Prince Karl I von Liechtenstein
Anton Peter van Roy (1683-1738), Portrait des Fürsten Adam Andreas I. von Liechtenstein (1657-1712), um 1706

Successor

Prince Johann Adam Andreas I von Liechtenstein

Prince Karl Eusebius I lived in very difficult times. As a result of constant troop movements and plundering during the course of the Thirty Years War the princely estates in Bohemia, Moravia and Lower Austria went into economic decline. In 1645 the incursion of Swedish troops forced Karl Eusebius I. and his wife to flee to Graz. On his return he devoted himself to rebuilding the family estates that had been destroyed. Karl Eusebius I. was a passionate collector and commissioned a number of important architectural projects. With the “Assumption of the Virgin” he acquired the first painting by Peter Paul Rubens in the Princely Collections.

Born on 11 April 1611, Karl Eusebius I was the only son of Karl I and his wife Anna Maria. In September 1644 he married Countess Johanna Beatrix von Dietrichstein-Nikolsburg (c. 1625–1676). The couple had eleven children, including Karl Eusebius’s I successor Johann Adam Andreas I von Liechtenstein. Karl Eusebius I died at Schwarzkosteletz (Kostelec nad Černými lesy) near Prague on 5 February 1684.

VALUES FOR SUCCESSIVE GENERATIONS

Still a minor on the death of his father in 1627, at the age of eighteen Karl Eusebius I (1628/29) embarked on his ‘gentleman’s tour’, an educational journey that was customary for young aristocrats during the Baroque era. This took him to the German principalities in the Spanish Netherlands and to France. He spent more than a year in Brussels, where he studied law.

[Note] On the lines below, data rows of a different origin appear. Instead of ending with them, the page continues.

-- ==== Sys2Proof/Machine/HomeEvents.lean ====
section
/-!
DEFINITION. The combiner homes: the arrival of requests, bins and batches (11 R286 to R291, R298), the fast path (12 R309), binds (11 R306)
and the methods of the pool table (10 R270 to R272).
-/

namespace Sys2Proof.Machine

/-! ### Bins (11 R287, R289) -/

/-- The object of a request: an intrinsic object is its element, every other is named by its base (11 R282). -/
def Request.object (r : Request) : Loc × Bool :=
  match r.ask with | .intrinsic .. => (r.loc, true) | _ => (.mem r.base.toNat, false)

/-- The object of a bin. -/
def Bin.object (b : Bin) : Option (Loc × Bool) := b.reqs.head?.map Request.object

/-- Whether a request is a bind or an unbind, which takes its place in the order alone (11 R289). -/
def Ask.isBind (a : Ask) : Bool := match a with | .bind .. => true | .unbind => true | _ => false

/-- Closes the bins that meet a condition; closed batches wait in closing order (11 R288). -/
def Home.close (h : Home) (p : Bin → Bool) : Home := { h with bins := h.bins.filter (fun b => !(p b)), closed := h.closed ++ h.bins.filter p }

/-- The bins a home has room for (11 R281), and the requests of a full bin (11 R287). -/
def binCount : Nat := 256
def binSize : Nat := 32

/-- A request joins the open bin of its key on its arrival, or opens one; a bin of another key of its object closes, and so does a bin that is
full; a home that holds as many bins as it can closes the oldest first (11 R287). -/
def Home.join (h : Home) (r : Request) : Home :=
  let mine := fun (b : Bin) => b.object == some r.object
  if r.ask.isBind then
    let h1 := h.close mine
    { h1 with nextBin := h1.nextBin + 1, closed := h1.closed ++ [{ num := h1.nextBin, obj := r.base, ask := r.ask, reqs := [r] }] }
  else
    let h1 := h.close fun b => mine b && b.ask != r.ask
    let h2 : Home :=
      if h1.bins.any mine then
        { h1 with bins := h1.bins.map fun b => if mine b then { b with reqs := b.reqs ++ [r] } else b }
      else
        let h' := if binCount ≤ h1.bins.length then h1.close (fun b => (h1.bins.head?.map Bin.num) == some b.num) else h1
        { h' with nextBin := h'.nextBin + 1, bins := h'.bins ++ [{ num := h'.nextBin, obj := r.base, ask := r.ask, reqs := [r] }] }
    h2.close fun b => decide (binSize ≤ b.reqs.length)

/-- Whether a request comes before another that arrives with it: by source id, then by the port it came in by; among those of one port, and of
one instruction, the order of the link and of the lanes stands (11 R289, 19 R432). -/
def Request.before (a b : Request) : Bool :=
  decide (a.source.toNat < b.source.toNat) || (a.source == b.source && decide (a.link < b.link))

/-- Inserts a request in that order, after those with the same place. -/
def insertBySource (r : Request) : List Request → List Request
  | [] => [r]
  | x :: rest => if r.before x then r :: x :: rest else x :: insertBySource r rest

/-- The requests of an arrival that can come: those on their way to the home of which no unit issued earlier by the same fragment is
still on its way there, and no lower lane of the same unit that does not arrive with them (11 R289, 12 R312). -/
def arrivals (s : State) (home : Nat) (ids : List Nat) : List Request :=
  s.flight.filter fun r => r.home == home && ids.contains r.id &&
    !(s.flight.any fun x => x.home == home && x.frag == r.frag &&
      (decide (x.unit < r.unit) || (x.unit == r.unit && decide (x.lane < r.lane) && !(ids.contains x.id))))

/-- HOME_REQUEST_ARRIVAL (R287): requests that arrive in one cycle, in ascending source id; a request in logical time waits for its time
(17 R406), and with W = 0 a bin holds only what has come in this cycle. -/
def execHomeRequestArrival (home : Nat) (ids : List Nat) (s : State) : Host.Outcome State Fault Refusal :=
  .next (if (s.home? home).isNone ∨ homeFull s home = true then s
  else
    let sorted := ((arrivals s home ids).foldl (fun l r => insertBySource r l) []).take (homeRoom s home)
    let rs := sorted
    let w0 := match s.part? (partOfHome s home) with | none => false | some p => p.window == 0
    let s1 : State := { s with flight := s.flight.filter fun r => !(rs.any fun x => x.id == r.id) }
    (s1.modHome home fun h =>
      let h1 := sorted.foldl (fun (h : Home) r => if r.time.isSome then { h with queue := h.queue ++ [r] } else h.join r) h
      if w0 && !(rs.isEmpty) then h1.close (fun _ => true) else h1).count 3 home 0 rs.length)

/-- COMBINING_WINDOW_EXPIRY (R287): the window of an open bin ends. -/
def execCombiningWindowExpiry (home bin : Nat) (s : State) : Host.Outcome State Fault Refusal :=
  .next (s.modHome home fun h => h.close fun b => b.num == bin)

/-! ### Which batch may start (11 R288, R300) -/

/-- The closed bins whose object runs no batch and has none that closed earlier, in closing order. -/
def startable (h : Home) : List Bin :=
  (h.closed.foldl (fun (acc : List Bin × List (Option (Loc × Bool))) b =>
    if acc.2.contains b.object then acc else (acc.1 ++ [b], acc.2 ++ [b.object])) ([], h.batches.map fun b => b.bin.object)).1

/-- Whether a home waits on a page for a bin (11 R284, R298). -/
def Home.waitsFor (h : Home) (num : Nat) : Bool := h.pauses.any fun x => x.1 == num && resumeOf (some x.2) == .wait

/-- The first startable bin of some kind that waits on no page, while the partition's homes start batches (11 R300, 16 R389). -/
def firstBin (s : State) (home : Nat) (p : Bin → Bool) : Option Bin :=
  if partWorks s (partOfHome s home) then (s.home? home).bind fun h => (startable h).find? fun b => p b && !(h.waitsFor b.num) else none

/-- Takes a closed bin away. -/
def takeBin (s : State) (home num : Nat) : State := s.modHome home fun h => { h with closed := h.closed.filter fun b => !(b.num == num) }

/-- The binding of a base at a home. -/
def bindingOf (s : State) (home : Nat) (base : Dword) : Option Binding := (s.home? home).bind fun h => h.bindings.find? fun b => b.base == base

/-- A bin of method requests; one that the pool methods serve (10 R270). -/
def isMethodBin (b : Bin) : Bool := match b.ask with | .method _ => true | _ => false
def isPoolBin (s : State) (home : Nat) (b : Bin) : Bool :=
  match b.ask, bindingOf s home b.obj with
  | .method m, some x => x.table.isNone && decide (m.toNat < 4)
  | _, _ => false

/-- For whom a home reads and writes (11 R284). -/
def homeCtx (home : Nat) (r : Rights) : EngCtx :=
  { rights := r, view := {}, eph := false, req := requester 3 home, team := 0, gid := 0, q := 0 }

/-! ### Service groups (11 R281, R291) -/

/-- A group with every register at zero (03 R60). -/
def blankGroup (id part : Nat) (role : Role) : Group :=
  { id := id, role := role, part := part, team := 0, num := 0, quadrant := 0, slot := 0, age := id, exited := false, v := [], s := [], p := [],
    acc := [], handles := [], window := 0, granules := 0, tiles := 0, handleN := 0, gang := 0, joints := 0, rngkey := 0,
    smscale := 0x3F800000, trap := {}, regions := 0, frags := [], splits := [], handler := none, trapWait := none, stage := {}, cmds := 0,
    nextBatch := 1, batches := [], narrow := [], logical := none }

After the end of his uncle Maximilian’s regency, Karl Eusebius I succeeded to his inheritance in 1632. Alongside day-to-day concerns two great passions determined the prince’s life: horse-breeding and art, in particular architecture. These interests also found expression in his three treatises, which have been preserved in manuscript: one dealing with architecture (the “Werk von der Architektur”), a second containing comprehensive instruction ‘for his son’ in all aspects of aristocratic life – ruling, administration and economic management, and a third with extensive instructions on how to run his horse-breeding stud.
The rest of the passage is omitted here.